Allowed substitution hints:   𝐶(𝑎)   𝐷(𝑖)

Proof of Theorem fnmptfvd

Step	Hyp	Ref	Expression
1		fnmptfvd.m	. . 3 ⊢ (𝜑 → 𝑀 Fn 𝐴)
2		fnmptfvd.c	. . . . 5 ⊢ ((𝜑 ∧ 𝑎 ∈ 𝐴) → 𝐶 ∈ 𝑉)

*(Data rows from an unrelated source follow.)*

/-! ## Link Port -/

/-- RESET is answered OK and from then on a reset is pending; REPLY_SENT removes the oldest reply; the departure of the
RESET reply is the warm reset itself, with the straps as they stand (log entry 11).

WARM_RESET: the RESET reply has left TXD, so every block takes its warm-reset values and the reset ends in the same
act.

TXD, one level a bit time, carries the oldest reply: each byte as a low start bit, its eight bits from the least significant
one and a high stop bit, the bytes back to back; it is high after them, with no reply to send, and while RESET_N is low. The
rate is the one the straps select. That TXD is counted in whole bit times is the model's choice (log entry 28).
That the straps are read as they stand at REPLY_SENT is the model's choice (log entry 11), as are the count of
matching edges and the tallies (log entries 14, 15). -/
def Obligations.ResetRequestWarmReset : Prop :=
  ((∀ s : State, linkOpen s = true →
      exec .reset s = .next (replied 0x05#8 0x00#8 [] (s.setLink { s.link with resetPending := true })))
    ∧ (∀ s : State, s.link.resetPending = false ∨ s.link.fifo.length ≠ 1 →
        exec .replySent s = .next (s.setLink { s.link with fifo := s.link.fifo.tail }))
    ∧ (∀ s : State, s.link.resetPending = true → s.link.fifo.length = 1 →
        exec .replySent s = exec (.warmReset s.pins.strapB s.pins.strapA) s))
  ∧ (∀ (b a : Bool) (s : State), s.link.resetPending = true → s.link.fifo.length = 1 →
      ∃ t, exec (.warmReset b a) s = .next t
        ∧ t.queue = [] ∧ t.pool = State.reset.pool ∧ t.runner = State.reset.runner
        ∧ t.carriage = State.reset.carriage
        ∧ t.driver = { pinMap := s.driver.pinMap, running := none, pendA := none, pendB := none, matchCount := 0 }
        ∧ t.mech = s.mech ∧ t.heat = s.heat ∧ t.forms = s.forms
        ∧ t.link =
            { asm := .hunt, buffer := [], frameLen := none, fifo := [], resetPending := false, rate := rateOf b a }
        ∧ t.paper =
            { y := s.paper.y, a := s.paper.a
              pe := if s.pins.paperSeen then none else some (s.paper.pe.getD 0)
              state := if s.pins.paperSeen ∨ 0 < s.paper.pe.getD 0 then .idle else .out
              park := none, motion := none }
        ∧ t.events =
            { latched := if s.pins.paperSeen = false ∧ s.paper.pe = none then 0x040#12 else 0#12
              mask := 0x00300000#32, records := [] }
        ∧ t.time =
            { s.time with
              window := none, stall := none, byteGap := none
              tearIdle := if tearReady t then some (100 * tearIdleOf (activeProfile s)) else none }
        ∧ t.pins = { s.pins with strapB := b, strapA := a }
        ∧ t.outputs = { s.outputs with pinOut := 0#24 } ∧ t.pending = s.pending)
  ∧ (∀ s : State,
      (s.pins.resetLow = true ∨ s.link.fifo = [] → ∀ k, txd s k = true)
      ∧ (s.pins.resetLow = false → ∀ frame rest, s.link.fifo = frame :: rest →
        (∀ n b, frame[n]? = some b →
          txd s (10 * n) = false ∧ (∀ i, i < 8 → txd s (10 * n + 1 + i) = b.getLsbD i) ∧ txd s (10 * n + 9) = true)
        ∧ ∀ k, 10 * frame.length ≤ k → txd s k = true))
  ∧ (∀ b a : Bool, (rateOf b a).bitsPerSecond =
      match b, a with
      | false, false => 38400
      | false, true => 115200
      | true, false => 460800
      | true, true => 921600)

/-- BYTE_RECEIVED, by the assembler state it finds (the table of R179): the byte is discarded, or stored with the byte-gap
timer restarted for 6 ms; a bad length byte is LENGTH_FAULT and the second CRC byte is FRAME_COMPLETE; while RESET_N is
low it is ignored.

On RXD, one level a bit time, a high level between bytes gives nothing; a low start bit, the eight bits of a byte from the
least significant one and a high stop bit are BYTE_RECEIVED of that byte; with the stop bit low, and in a break, they are one
LINE_FAULT, and nothing more is received until RXD has been high. That RXD is read in whole bit times is the model's choice
(log entry 28). -/
def Obligations.ByteReceivedByAssemblerState : Prop :=
  (∀ rest, rxdCommands .waiting [] = [] ∧ rxdCommands .waiting (true :: rest) = rxdCommands .waiting rest
    ∧ ∀ b : Byte, ∃ start, start = [false, b.getLsbD 0, b.getLsbD 1, b.getLsbD 2, b.getLsbD 3, b.getLsbD 4,
          b.getLsbD 5, b.getLsbD 6, b.getLsbD 7]
        ∧ rxdCommands .waiting (start ++ true :: rest) = .byteReceived b :: rxdCommands .waiting rest
        ∧ ∀ n, rxdCommands .waiting (start ++ List.replicate (n + 1) false ++ true :: rest)
            = .lineFault :: rxdCommands .waiting rest)
  ∧ ∀ (b : Byte) (s : State),
    (s.pins.resetLow = true → exec (.byteReceived b) s = .next s)
    ∧ (s.pins.resetLow = false →
      (s.link.asm = .hunt → b ≠ 0xE7#8 → exec (.byteReceived b) s = .next s)
      ∧ (s.link.asm = .hunt → b = 0xE7#8 → exec (.byteReceived b) s = .next
          { s with
            link := { s.link with buffer := s.link.buffer ++ [b], asm := .length }
            time := { s.time with byteGap := some 6 } })
      ∧ (s.link.asm = .length → 1 ≤ b.toNat → b.toNat ≤ 252 → exec (.byteReceived b) s = .next
          { s with
            link := { s.link with buffer := s.link.buffer ++ [b], asm := .body, frameLen := some b.toNat }
            time := { s.time with byteGap := some 6 } })
      ∧ (s.link.asm = .length → b.toNat = 0 ∨ 253 ≤ b.toNat →
          exec (.byteReceived b) s = exec (.lengthFault b) s)
      ∧ (∀ n, s.link.frameLen = some n →
          (s.link.asm = .body → s.link.buffer.length + 1 < n + 2 → exec (.byteReceived b) s = .next
            { s with
              link := { s.link with buffer := s.link.buffer ++ [b] }
              time := { s.time with byteGap := some 6 } })
          ∧ (s.link.asm = .body → s.link.buffer.length + 1 = n + 2 → exec (.byteReceived b) s = .next
            { s with
              link := { s.link with buffer := s.link.buffer ++ [b], asm := .check }
              time := { s.time with byteGap := some 6 } })
          ∧ (s.link.asm = .check → s.link.buffer.length = n + 2 → exec (.byteReceived b) s = .next
            { s with
              link := { s.link with buffer := s.link.buffer ++ [b] }
              time := { s.time with byteGap := some 6 } })
          ∧ (s.link.asm = .check → s.link.buffer.length = n + 3 →
            exec (.byteReceived b) s = exec (.frameComplete b) s)))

3	2	ralrimiva 2570	. . . 4 ⊢ (𝜑 → ∀𝑎 ∈ 𝐴 𝐶 ∈ 𝑉)
4		eqid 2196	. . . . 5 ⊢ (𝑎 ∈ 𝐴 ↦ 𝐶) = (𝑎 ∈ 𝐴 ↦ 𝐶)
5	4	fnmpt 5384	. . . 4 ⊢ (∀𝑎 ∈ 𝐴 𝐶 ∈ 𝑉 → (𝑎 ∈ 𝐴 ↦ 𝐶) Fn 𝐴)
6	3, 5	syl 14	. . 3 ⊢ (𝜑 → (𝑎 ∈ 𝐴 ↦ 𝐶) Fn 𝐴)

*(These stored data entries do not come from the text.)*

/-- An older burst that owes no dots is displaced without a trace. -/
theorem takeMatch_displaces_idle (hb : formBurst u ch c = b) (hpend : u.driver.pend ch = some old)
    (hfree : old.orphan = true ∨ old.groups.flatten = []) :
    takeMatch ch c u = { u with driver := u.driver.setPend ch (some b) } := by
  have hlose : loseDots old old.groups.flatten u = u := by
    rcases hfree with h | h
    · exact loseDots_of_orphan h
    · rw [h, loseDots_nil]
  rw [takeMatch_of_waiting hpend, hlose, hb]
  rfl

theorem updateHeadColumn_eq (c : Nat) (f : Column → Column) (u : State) :
    updateHeadColumn c f u = u.setPool (updateHeadColumn c f u).pool := by
  unfold updateHeadColumn
  (repeat' split) <;> rfl

/-- The older burst that a match displaces loses the dots it owes. -/
theorem takeMatch_displaces (hq : u.queue = e :: rest) (hp : e.pass = some p) (hb : formBurst u ch c = b)
    (hpend : u.driver.pend ch = some old) (howed : old.orphan = false) (hdots : old.groups.flatten ≠ []) :
    takeMatch ch c u =
      { u with
        driver := u.driver.setPend ch (some b)
        pool := (updateHeadColumn old.column (fun x => { x with lost := x.lost ||| pairRows old.groups.flatten }) u).pool
        queue := { e with pass := some { p with dotsLost := p.dotsLost + old.groups.flatten.length } } :: rest
        events := { u.events with latched := u.events.latched ||| 0x010#12 } } := by
  have hqueue : ∀ f, (updateHeadColumn old.column f u).queue = e :: rest := fun f => by simpa using hq
  rw [takeMatch_of_waiting hpend, hb, loseDots_of_owed howed hdots, mapHeadPass_cons (hqueue _), updateHeadColumn_eq, hp]
  rfl

theorem updateHeadColumn_free (c : Nat) (f : Column → Column) (u : State) :
    (updateHeadColumn c f u).pool.free = u.pool.free := by
  rcases updateHeadColumn_pool c f u with h | ⟨k, v, h⟩ <;> rw [h]
  rfl

/-- A change of a column of the head reaches that column of the pool alone. -/
theorem updateHeadColumn_read (hq : u.queue = e :: rest) (hp : e.pass = some p) (hwf : u.pool.wf = true)
    (f : Column → Column) (k : Nat) : (updateHeadColumn c f u).pool.read k =
      if p.address (c - p.start) = some k then f (u.pool.read k) else u.pool.read k := by
  rw [updateHeadColumn_cons hq hp]
  rcases p.address (c - p.start) with _ | j
  · simp
  · refine (cellsRead_cellsWrite hwf j k _).trans ?_
    by_cases hkj : k = j
    · subst hkj
      simp
    · simp [hkj, Ne.symm hkj, Pool.read]

/-! ## The compare of an edge -/

variable {q : Nat} {hit hitA hitB : Option Elem}

theorem Channel.hit_eq {x : Channel}
    (h : ∀ y, hit = some y ↔ x.armed = true ∧ x.list[x.next]? = some y ∧ y.pos = q) : x.hit q = hit := by
  refine Option.ext fun y => ?_
  rw [h y, Channel.hit]
  split <;> simp_all [Option.filter_eq_some_iff]

theorem Channel.step_eq (x : Channel) (hit : Option Elem) :
    x.step hit = { x with next := x.next + if hit = none then 0 else 1 } := by
  cases hit <;> rfl

/-- The matches of one edge are handed to the Head Driver, channel A's first. -/
def handBoth (a b : Option Elem) (s : State) : State := handMatch .b b (handMatch .a a s)

theorem driverIdle_handBoth (h : hitA ≠ none ∨ hitB ≠ none) : driverIdle (handBoth hitA hitB s) = false := by
  rcases hitB with _ | y
  · obtain ⟨x, rfl⟩ := Option.ne_none_iff_exists'.1 (h.resolve_right (· rfl))
    exact driverIdle_takeMatch ..
  · exact driverIdle_takeMatch ..

theorem handBoth_carriage (a b : Option Elem) (s : State) : (handBoth a b s).carriage = s.carriage := by
  simp [handBoth]

/-- A drive fault taken while a burst runs ends the sweep. -/
theorem takeDriveFault_not_sweep {r : Running} (h : u.driver.running = some r) :
    (takeDriveFault u).carriage.state ≠ .sweep := by
  have hhalt : ∀ v, (haltSweep v).carriage.state ≠ .sweep := fun v => by
    unfold haltSweep
    split
    · simp [stopSweep, flushResume_carriage, brakeFor]
    · simp [flushResume_carriage, *]
    · rename_i hno _
      simpa [flushResume_carriage] using hno
  simp only [takeDriveFault, h]
  split <;> simp [hhalt]

/-- With something left to do a sweep does not end at the compare, whether or not a drive fault is found. -/
theorem checkSweepEnd_checkDriveFault (h : u.carriage.chanA.exhausted = false ∨ u.carriage.chanB.exhausted = false
    ∨ driverIdle u = false) : checkSweepEnd (checkDriveFault u) = checkDriveFault u := by
  unfold checkDriveFault
  split
  · rename_i hfault
    obtain ⟨r, hr⟩ := Option.isSome_iff_exists.1 (Bool.and_eq_true_iff.1 hfault).2
    exact checkSweepEnd_of_not (takeDriveFault_not_sweep hr)
  · exact checkSweepEnd_of_work h

/-- The state in which the matches of an edge are handed on: the channels' indices moved, the edge counted. -/
def stepped (hitA hitB : Option Elem) (s : State) : State :=
  { s with
    carriage :=
      { s.carriage with
        chanA := { s.carriage.chanA with next := s.carriage.chanA.next + if hitA = none then 0 else 1 }
        chanB := { s.carriage.chanB with next := s.carriage.chanB.next + if hitB = none then 0 else 1 } }
    driver := { s.driver with matchCount := s.driver.matchCount + if hitA = none ∧ hitB = none then 0 else 1 } }

theorem compareAt_eq (ha : s.carriage.chanA.hit q = hitA) (hb : s.carriage.chanB.hit q = hitB) :
    compareAt q s = checkSweepEnd (checkDriveFault (handBoth hitA hitB (stepped hitA hitB s))) := by
  unfold compareAt stepped handBoth
  simp only [ha, hb, Channel.step_eq]
  rcases hitA with _ | x <;> rcases hitB with _ | y <;> rfl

7		eqfnfv 5659	. . 3 ⊢ ((𝑀 Fn 𝐴 ∧ (𝑎 ∈ 𝐴 ↦ 𝐶) Fn 𝐴) → (𝑀 = (𝑎 ∈ 𝐴 ↦ 𝐶) ↔ ∀𝑖 ∈ 𝐴 (𝑀‘𝑖) = ((𝑎 ∈ 𝐴 ↦ 𝐶)‘𝑖)))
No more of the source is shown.